The New copy of this book will include any supplemental materials advertised. Please check the title of the book to determine if it should include any access cards, study guides, lab manuals, CDs, etc.

The Used, Rental and eBook copies of this book are not guaranteed to include any supplemental materials. Typically, only the book itself is included. This is true even if the title states it includes any access cards, study guides, lab manuals, CDs, etc.

Excerpts

Chapter One


Why you need to ask

IF YOU'RE A WOMAN, you probably have a voice inside your head that whispers:

"Are you sure you're as good as you think you are?"

Or maybe it says:

"Why can't you be happy with what you've got? Don't you have enough already?"

Or perhaps, even though you're very successful, you hear that voice warning:

"Watch out. Don't get pushy. . . ."

This voice probably talks the loudest when you're thinking about asking for something you want—a raise, a better title, more power or responsibility, or even more help around the house. And the odds are, you listen to this voice. You may think it's the voice of experience, or maybe your common sense preventing you from doing something rash. Or perhaps you think you should be grateful for what you've got—you should feel lucky—and not screw things up by reaching for more.

We've written this book to help you talk back to that voice. Because that voice is not the voice of experience and it's not your common sense. It's not even your voice. It's the voice of a society that hasn't progressed nearly as far as we'd like to think, a society that's still trying to tell women how they should and shouldn't behave. It's a voice whose message is conveyed, often unwittingly, by our parents, teachers, colleagues, and friends—and then repeated and amplified by the media and popular culture.

If you have that voice in your head, whoever's voice it is, that voice is holding you back.
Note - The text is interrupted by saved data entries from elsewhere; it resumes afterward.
/-- One operation against the state left by those before it; none where it is not valid (R441 check 7). -/
def State.tpApply (s : State) (w : TpWork) (x : TpOp) : Option TpWork :=
  let b := x.body
  match x.op with
  | 1 => tpPolicy w b
  | 2 => if 127 < leAt b 0 1 then none else some { w with prot := { w.prot with enables := BitVec.ofNat 8 (leAt b 0 1) } }
  | 3 =>
    let e : AdmitEntry := ⟨BitVec.ofNat 256 (leAt b 0 32), tbit (leAt b 32 4) 0⟩
    let rest := w.prot.admitted.filter (fun a => a.digest != e.digest)
    if 16384 ≤ rest.length then none
    else some { w with prot := { w.prot with admitted := rest ++ [e] }, admits := true }
  | 4 =>
    let d := BitVec.ofNat 256 (leAt b 0 32)
    if !(w.prot.admitted.any (fun a => a.digest == d)) then none
    else some { w with prot := { w.prot with admitted := w.prot.admitted.filter (fun a => a.digest != d) }, admits := true }
  | 5 =>
    let k := leAt b 0 1
    let u := leAt b 1 1
    if k < 2 || 63 < k || !(u = 0 || u = 3 || u = 4) then none
    else
      let slots := if mget 0 w.prot.usages k = u then w.slots else sinsert w.slots k
      some { w with prot := { w.prot with usages := mset 0 w.prot.usages k u }, slots := slots }
  | 6 =>
    let k := leAt b 0 1
    let n := leAt b 68 4
    if 1 < k || 32 < n then none
    else
      some { w with prot := { w.prot with authority := minsert w.prot.authority k (tpAuthority b) } }
  | 7 => if 31 < leAt b 0 1 then none else some { w with debug := some (BitVec.ofNat 8 (leAt b 0 1)) }
  | 8 =>
    let o := leAt b 0 8
    let bs := s.bundleAt o 4
    if (s.segments o bs.length).isNone then none
    else
      (match checkBundle s.flash.svn bs with
      | .good x => if slice b 8 32 == digestBytes (Config.sm3 x.manifest) then some { w with bundle := some bs } else none
      | _ => none)
  | _ => none

/-- Every operation in order: what they leave, or the index from 1 of the first that is not valid. -/
def State.tpAll (s : State) (w : TpWork) : Nat → List TpOp → TpWork ⊕ Nat
  | _, [] => .inl w
  | i, x :: xs =>
    match s.tpApply w x with
    | none => .inr i
    | some w => s.tpAll w (i + 1) xs

/-- A two-party change that has passed every check is applied (R441): the new record, one raise of PROT, then the operations'
effects on hardware. -/
def State.tpCommit (s : State) (record : List Byte) (w : TpWork) : State :=
  let s := { s with flash := { s.flash with
    protection := { w.prot with prot := w.prot.prot + 1 }, protDigest := Config.sm3 record } }
  let s := { s with granite := { s.granite with keys := s.granite.keys.filter (fun k => !w.slots.contains k.1) } }
  let s := if w.admits then s.admitListChanged else s
  let s := match w.debug with
    | some d =>
      { s with granite := { s.granite with
          debug := s.granite.debug ||| d, keys := s.granite.keys.filter (fun k => k.2.usage != 3) } }.raise .grnDebugUnlocked
    | none => s
  let s := match w.bundle with
    | some bs => s.installBundle bs
    | none => s
  s.raise .grnChangeApplied

/-- The authority keys under which a record's signatures are checked: those in force, or in the factory state those that the
record enrols (R442). -/
def State.tpKeys (s : State) (xs : List TpOp) : Option KeySlot × Option KeySlot :=
  if s.factory then
    let w := xs.foldl (fun m x => if x.op = 6 && leAt x.body 0 1 ≤ 1 && leAt x.body 68 4 ≤ 32 then
      minsert m (leAt x.body 0 1) (tpAuthority x.body) else m) ([] : SMap KeySlot)
    (mfind w 0, mfind w 1)
  else (s.authority 0, s.authority 1)

/-- The checks of R441 from check 2 on; the nonce is used once check 2 has passed. -/
def State.tpChecks (s : State) (bs : List Byte) (xs : List TpOp) : State × Answer :=
  let bs := bs.take (leAt bs 4 4)
  let nonce := BitVec.ofNat 256 (leAt bs 8 32)
  if !s.granite.nonces.contains nonce then (s.raise .grnChangeRefused, .st Status.nonceInvalid)
  else
    let s := { s with granite := { s.granite with nonces := s.granite.nonces.erase nonce } }
    let refuse (n d : Nat) : State × Answer := (s.raise .grnChangeRefused, { status := n, detail := d })
    let base := bs.length - 136
    let a := leAt bs base 1
    let b := leAt bs (base + 1) 1
    let ks := s.tpKeys xs
    let key (i : Nat) : Option KeySlot := if i = 0 then ks.1 else ks.2
    let d := Config.sm3 (bs.take base)
    if slice bs 40 32 ≠ digestBytes s.identity then refuse Status.tpDeviceMismatch 0
    else if leAt bs 72 4 ≠ s.flash.protection.prot.toNat then refuse Status.tpStale 0
    else if a = b || (s.factory && ks.1.map (·.key) == ks.2.map (·.key)) then refuse Status.sameAuthority 0
    else if 1 < a || 1 < b then refuse Status.tpBadRecord 0
    else if !authSigned (key a) d (slice bs (base + 8) 64) || !authSigned (key b) d (slice bs (base + 72) 64) then
      refuse Status.signatureInvalid 0
    else
      match s.tpAll ⟨s.flash.protection, none, none, false, []⟩ 1 xs with
      | .inr i => refuse Status.tpBadRecord i
      | .inl w =>
        let s := s.tpCommit bs w
        (s, .ok s.flash.protection.prot.toNat)

/-- A proposed record (R441, R442), from the master that submits it. -/
def State.tpPropose (s : State) (m : Master) (bs : List Byte) : State × Answer :=
  let refuse (n : Nat) : State × Answer := (s.raise .grnChangeRefused, .st n)
  if s.factory && m ≠ 3 then refuse Status.tpNotEnrolled
  else
    match tpLayout bs with
    | none => refuse Status.tpBadRecord
    | some xs =>
      let enrols (k : Nat) : Bool := xs.any (fun x => x.op == 6 && leAt x.body 0 1 == k)
      if s.factory && !(enrols 0 && enrols 1) then refuse Status.tpNotEnrolled else s.tpChecks bs xs

/-- TWO_PARTY_NONCE (R441): a fresh nonce; a fifth ends the oldest. -/
def execTwoPartyNonce (q : QueueId) (seq : BitVec 32) (s : State) : Out1 :=
  .next (s.runCmd 0x0801 q.val seq (fun s c =>
    if s.cmdBad c (c.arg 0) 32 false true then s.finishCmd c (addrAnswer (ptrOff (c.arg 0)))
    else
      let n := Config.random s.free
      let s := s.bump
      let live := s.granite.nonces ++ [n]
      let s := { s with granite := { s.granite with nonces := live.drop (live.length - 4) } }
      (s.storeOff (ptrOff (c.arg 0)) (digestBytes n)).finishCmd c (.ok s.flash.protection.prot.toNat)))

/-- TWO_PARTY_PROPOSE (R441). -/
def execTwoPartyPropose (q : QueueId) (seq : BitVec 32) (s : State) : Out1 :=
  .next (s.runCmd 0x0802 q.val seq (fun s c =>
    let (s, a) := s.tpPropose c.master c.params
    s.finishCmd c a))

/-- TWO_PARTY_STATUS (R441). -/
def execTwoPartyStatus (q : QueueId) (seq : BitVec 32) (s : State) : Out1 :=
  .next (s.runCmd 0x0803 q.val seq (fun s c =>
    s.finishCmd c { status := 0, detail := b2n s.factory, r0 := s.flash.protection.prot.toNat,
                    r1 := leAt (digestBytes s.flash.protDigest) 0 8 }))

/-! ## Attestation (R444) -/

/-- The measurements 1 to 7 (R444). -/
def State.measurements (s : State) : List Digest :=
  let imgs := match s.runningBundle with
    | some b => b.images
    | none => [[], [], [], []]
  imgs.map Config.sm3 ++ [
    Config.sm3 (Config.manufacturingSection ++ s.serviceSection),
    Config.sm3 (s.protectionBytes ++ leBytes 4 s.flash.protection.prot.toNat),
    Config.sm3 (leBytes 1 (BitVec.toNat s.granite.debug))]

/-- A signature by the device identity key over the transcript of SPDM 1.3, which the manual does not give: over a free digest
(R444; log entry 3). -/
def State.spdmSign (s : State) : State × List Byte :=
  (s.bump.bump, Config.sm2Sign s.flash.identityKey (BitVec.ofNat 256 (Config.free s.free)) (s.free + 1))

/-- An SPDM request is answered while Granite serves (R444, R457 step 3). -/
def State.spdm (s : State) (t : SpdmPath) (f : State → State × SpdmResponse) : State :=
  if s.getF .hstBoot [] 63 61 < 2 || (t = .doe && s.hostDown) then s
  else
    let (s, r) := f s
    s.emit (.spdm t r)

/-- GET_VERSION (R444). -/
def execGetVersion (t : SpdmPath) (_req : List Byte) (s : State) : Out1 :=
  .next (s.spdm t (fun s => (s, .version 1 3)))

/-- GET_CAPABILITIES (R444). -/
def execGetCapabilities (t : SpdmPath) (_req : List Byte) (s : State) : Out1 :=
  .next (s.spdm t (fun s => (s, .capabilities true true true)))

/-- NEGOTIATE_ALGORITHMS (R444). -/
def execNegotiateAlgorithms (t : SpdmPath) (_req : List Byte) (s : State) : Out1 :=
  .next (s.spdm t (fun s => (s, .algorithms true true)))

/-- GET_DIGESTS (R444). -/
def execGetDigests (t : SpdmPath) (_req : List Byte) (s : State) : Out1 :=
  .next (s.spdm t (fun s => (s, .digests (Config.sm3 s.flash.chain))))

/-- GET_CERTIFICATE (R444). -/
def execGetCertificate (t : SpdmPath) (_req : List Byte) (s : State) : Out1 :=
  .next (s.spdm t (fun s => (s, .certificate s.flash.chain)))

/-- CHALLENGE (R444). -/
def execChallenge (t : SpdmPath) (_req : List Byte) (s : State) : Out1 :=
  .next (s.spdm t (fun s =>
    let (s1, sig) := s.spdmSign
    (s1, .challengeAuth (Config.sm3 s.flash.chain) (Config.sm3 (s.measurements.flatMap digestBytes)) sig)))

/-- GET_MEASUREMENTS (R444). -/
def execGetMeasurements (t : SpdmPath) (_req : List Byte) (s : State) : Out1 :=
  .next (s.spdm t (fun s =>
    let (s1, sig) := s.spdmSign
    (s1, .measurements s.measurements sig)))

end Sys2Proof.Machine
end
It's slowing you down, it's damaging your self-esteem, and it's costing you money. By telling you not to ask for the things you want, that voice is cutting you off from dozens—maybe hundreds—of opportunities to improve your life and increase your happiness. It's also preventing you from learning how to negotiate for what you need with skill and confidence. It's preventing you from discovering the ways in which negotiating effectively can be an extraordinary tool for transforming your life.


Women don't ask

We know that this is true—that women don't ask for what they want and need, and suffer severe consequences as a result—because we've spent years studying the phenomenon. In the mid-1990s, Linda was serving as the director of the Ph.D. program at the Heinz School, the graduate school of public policy and management at Carnegie Mellon University, where she teaches. One day a group of female graduate students came to her office. "Why are most of the male students in the program teaching their own courses this fall," the women asked, "while all the female graduate students have been assigned to act as teaching assistants to regular faculty?" Not knowing the answer, Linda took the students' question to the associate dean in charge of making teaching assignments, who happened to be her husband. His reply was straightforward. "I'll try to find teaching opportunities for any student who approaches me with a good idea for a course, the ability to teach, and a reasonable offer about what it will cost," he said. "More men ask. The women just don't ask."
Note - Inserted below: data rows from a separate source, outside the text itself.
-- ==== Sys2Proof/Certificates/Slice0/Obligations.lean ====
section
/-! DEFINITION. The statements for the provers, in the order of the manual's chapters. `Claims` holds the premises and the
frames that several statements share. A statement says of a command that `exec` answers a next state, and what that state
holds; `{ t with f := s.f } = s` says that nothing but the field f differs. -/

open Sys2Proof Sys2Proof.Machine

namespace Sys2Proof.Claims

/-- Registers of the control space are unchanged but for those at the listed offsets. -/
def regsBut (s t : State) (os : List Nat) : Prop := ∀ o, o ∉ os → mfind t.regs o = mfind s.regs o

/-- An event has been counted: its flag is 1, and its counter is one more, saturating (R11, R12). -/
def raised (s t : State) (e : Ev) (is : List Nat) : Prop :=
  t.getF e.info.1 is e.info.2.1 e.info.2.1 = 1 ∧
  (t.reg e.info.2.2 (is.take e.info.2.2.info.dims.length)).toNat =
    satInc 64 (s.reg e.info.2.2 (is.take e.info.2.2.info.dims.length)).toNat

/-- A control-space write by a master reaches a register (R30): neither a master enable nor the access policy table refuses
it, and no part of R30 discards it. -/
def reaches (s : State) (m : Master) (t : RegTag) (is : List Nat) : Prop :=
  s.controlAllowed m (t.off is) false true = (s, true) ∧ s.controlReg (t.off is) 8 = some (t, is)

/-- A command that a queue has started and that has not begun (R78): its row runs it. -/
def ready (s : State) (op : Nat) (q : QueueId) (seq : W32) (c : Started) : Prop :=
  s.findStarted q.val seq = some c ∧ c.opcode.toNat = op ∧ c.wait = .ready

/-- A started job command whose job is open (R86). -/
def readyJob (s : State) (op : Nat) (q : QueueId) (seq : W32) (c : Started) (j : Nat) (b : JobSlot) : Prop :=
  ready s op q seq c ∧ s.jobStatus c.tag c.epoch = 0 ∧ s.findJob c.tag c.epoch = some (j, b) ∧ s.job j = some b

end Sys2Proof.Claims

open Sys2Proof.Claims

/-! ## Steps, reset, memory and packets -/

/-- A step with commands waiting takes the one at the front and is `exec` of it on the state with the queue's rest; a
command that no hardware could bring stops the machine (log entry 6). -/
def Obligations.StepRunsFrontCommand : Prop :=
  ∀ (s : State) (c : Instr) (rest : List Instr), s.pending = c :: rest →
    (c.wellFormed = true → step s = exec c { s with pending := rest }) ∧
    (c.wellFormed = false → step s = .fault .illFormed)

/-- R55, as log entry 1 brings it into the model: with no command waiting a step of a node with power and reference is one
reference edge; five edges from phase 0 add 6, 7, 6, 7 and 6 ns, 32 in all, and change nothing else. -/
def Obligations.IdleStepIsReferenceEdge : Prop :=
  (∀ s : State, s.pending = [] → (s.package.power && s.package.refclk) = true →
    ∃ t, step s = .next t ∧ t.clock.now = s.clock.now + (if s.clock.phase % 2 = 1 then 7 else 6) ∧
      t.clock.phase = (s.clock.phase + 1) % 5 ∧ { t with clock := s.clock } = s ∧
      { t.clock with now := s.clock.now, phase := s.clock.phase } = s.clock) ∧
  (∀ s : State, s.pending = [] → (s.package.power && s.package.refclk) = false → step s = .next s) ∧
  (∀ s : State, s.pending = [] → (s.package.power && s.package.refclk) = true → s.clock.phase = 0 →
    ∃ a b c d e, step s = .next a ∧ step a = .next b ∧ step b = .next c ∧ step c = .next d ∧ step d = .next e ∧
      e = { s with clock := { s.clock with now := s.clock.now + 32 } })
Could he be right? Linda recalled other situations in which a female student had protested because a male student had enjoyed some form of special treatment. One woman told Linda that she assumed she couldn't march in June graduation ceremonies the year she completed her dissertation because she wasn't scheduled to get her degree until August. She asked why Linda had allowed two men to march who also didn't finish until the end of the summer. Another woman asked why Linda had found funding for a male student to attend an important public policy conference and hadn't provided the same opportunity to her. A third woman observed a male student using department facilities to print up business stationery for himself and said she thought it was

Excerpted from Ask for It: How Women Can Use the Power of Negotiation to Get What They Really Want by Linda Babcock, Sara Laschever
All rights reserved by the original copyright owners. Excerpts are provided for display purposes only and may not be reproduced, reprinted or distributed without the written permission of the publisher.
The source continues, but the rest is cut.